# The frustrating experience of apps not working on newer Fire



## Eltanin Publishing (Mar 24, 2011)

This is pretty frustrating - I upgraded my Fire HD 6 to a Fire HD 8, and apparently there are apps that work on the 6 but not the 8! The only one I've found so far is WeatherBug, but I'm sure there are more. I simply can't send it to the 8. Amazon help chat confirmed that some apps don't work on some devices. 

It must be the new OS, but I can't imagine what would cause it not to work.

Anyone else experience this? Otherwise, I like the 8. 

OH! One other question for anyone with a new 8: In the promo video (which is for both the 8 and the 10), near the end it shows reading in a two-page spread when the Fire is in landscape mode. I don't see an option for that on the 8. Maybe it's just an option on the larger 10. I just wanted to check that I'm not missing something.


----------



## Meemo (Oct 27, 2008)

I've had the same thing happen, apps that worked on my original 7 and gen 2 HD 7 don't work on my HD 6. I assume it's because the app developer doesn't update the app to work on newer devices (because of different screen sizes or whatever), or with the newer OS, or both.  It is frustrating at times.


----------



## CegAbq (Mar 17, 2009)

And I'm finding newer interesting looking apps that are not compatible with my ORIGINAL Fire


----------



## Ann in Arlington (Oct 27, 2008)

I've not downloaded many apps -- waiting for my DX card to arrive -- but so far I haven't had a problem with any of the ones I'd more or less regularly used not working on the HD7.


----------



## Betsy the Quilter (Oct 27, 2008)

It's worth contacting the developer of apps that don't work with a newer device to ask if the app is going to be updated.  Many times it's going to be--and if the developer has been on the fence, your question may push them over the edge by letting them know there's interest!

Betsy


----------



## Ann in Arlington (Oct 27, 2008)

Betsy the Quilter said:


> It's worth contacting the developer of apps that don't work with a newer device to ask if the app is going to be updated. Many times it's going to be--and if the developer has been on the fence, your question may push them over the edge by letting them know there's interest!
> 
> Betsy


Agreed . . . .

Though . . . . I wonder . . . . in someways the latest round of Fires are a step back . . . . not in processors, I think, but certainly in screen resolution. It is possible that games designed for the HDX could look not as good on an HD screen.

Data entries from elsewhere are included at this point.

-- ==== Sys2Proof/Certificates/Slice0/Obligations.lean ====
section
/-! DEFINITION. The statements about the machine, for the provers. Each docstring says which rule of spec/ it formalises. -/

section

open Sys2Proof Sys2Proof.Machine Sys2Proof.Safety

/-! ### Encodings -/

/-- R73 to R81, R85, R110: decoding undoes encoding, for every instruction and every value of its fields. -/
def Obligations.DecodeUndoesEncode : Prop := ∀ i : Instr, decode i.format (encode i) = .ok i

/-- No bit of an accepted code is dropped: encoding undoes decoding in all three formats (R70). -/
def Obligations.EncodeUndoesDecode : Prop :=
  ∀ (f : Format) (c : Code) (i : Instr), decode f c = .ok i → i.format = f ∧ encode i = c

/-- Words written out from the layouts of R73, R74, R77, R78, R104 and R105 (vectors V-D1, V-E3, V-E4, V-C3). -/
def Obligations.SampleWordsDecode : Prop :=
  decodeCommand 0x20E7#16 = .cmdLoco 0#1 3#7 1#1 0#1 7#4
  ∧ decodeCommand 0xA0E7#16 = .cmdLoco 1#1 3#7 1#1 0#1 7#4
  ∧ decodeCommand 0x405D#16 = .cmdAcc 0#1 5#9 1#1 2#2 1#1
  ∧ decodeCommand 0x1FFF#16 = .cmdBad00 0#1 0x1FFF#13
  ∧ decodeCommand 0xE123#16 = .cmdBad11 1#1 0x0123#13
  ∧ decodeAck 0xA0E7#16 = .ok (.ackLoco 3#7 1#1 0#1 7#4)
  ∧ decodeAck 0xC05D#16 = .ok (.ackAcc 5#9 1#1 2#2 1#1)
  ∧ decodeTelegram 0x000003FFF0199CC9#64 = .ok (.tgLoco 3#7 1#1 0#1 7#4 0x64#8)
  ∧ decodeTelegram 0x000003FFF42BF4F1#64 = .ok (.tgAcc 5#9 1#1 2#2 1#1 0x78#8)
  ∧ decodeTelegram 0x000003FFF7F801FF#64 = .ok .tgIdle
  ∧ decodeTelegram 0x000003FFF0000001#64 = .ok .tgReset

/-- R72, R90: the map of command words by `w[14:13]`, as mask and match. -/
def Obligations.CommandMapFollowsTheTypeField : Prop :=
  ∀ w : Word,
    (w &&& 0x6000#16 = 0x2000#16 ↔
      decodeCommand w = .cmdLoco (ackBit w) (locoAddr w) (locoDir w) (locoLight w) (locoSpeed w))
    ∧ (w &&& 0x6000#16 = 0x4000#16 ↔
      decodeCommand w = .cmdAcc (ackBit w) (accAddr w) (accCtl w) (accDev w) (accEn w))
    ∧ (w &&& 0x6000#16 = 0x0000#16 ↔ decodeCommand w = .cmdBad00 (ackBit w) (payload w))
    ∧ (w &&& 0x6000#16 = 0x6000#16 ↔ decodeCommand w = .cmdBad11 (ackBit w) (payload w))

/-- R83: the four telegram kinds are told apart by fixed bits and the checksum; what decodes to a well-formed telegram of a
kind is exactly what matches that kind's row, and every telegram the codec makes matches the first row. -/
def Obligations.TelegramKindsAreTheTableRows : Prop :=
  (∀ t : Telegram,
    let checksum := checkByteOf t = addrByteOf t ^^^ cmdByteOf t
    ((∃ addr dir light speed x, decodeTelegram t = .ok (.tgLoco addr dir light speed x)
        ∧ (Instr.tgLoco addr dir light speed x).wellFormed = true)
      ↔ t &&& 0xFFFFFFFFFC070201#64 = 0x000003FFF0010001#64 ∧ checksum)
    ∧ ((∃ addr ctl dev en x, decodeTelegram t = .ok (.tgAcc addr ctl dev en x)
        ∧ (Instr.tgAcc addr ctl dev en x).wellFormed = true)
      ↔ t &&& 0xFFFFFFFFFE060201#64 = 0x000003FFF4020001#64 ∧ checksum)
    ∧ (decodeTelegram t = .ok .tgIdle ↔ t = 0x000003FFF7F801FF#64)
    ∧ (decodeTelegram t = .ok .tgReset ↔ t = 0x000003FFF0000001#64))
  ∧ ∀ a c : Byte,
    (pack a c).1 &&& 0xFFFFFFFFF8040201#64 = 0x000003FFF0000001#64
    ∧ checkByteOf (pack a c).1 = addrByteOf (pack a c).1 ^^^ cmdByteOf (pack a c).1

That said, I also think most developers make new stuff backward compatible if they can. . . so they may be best on a better screen, but still work on a lesser screen. And I think the most critical spec is processor speed. Best as I can tell, the HDs didn't go backward there.

Another consideration: they've changed the OS -- don't see why that should matter as, if anything, they made it more stock android like . . . . but maybe it does?


----------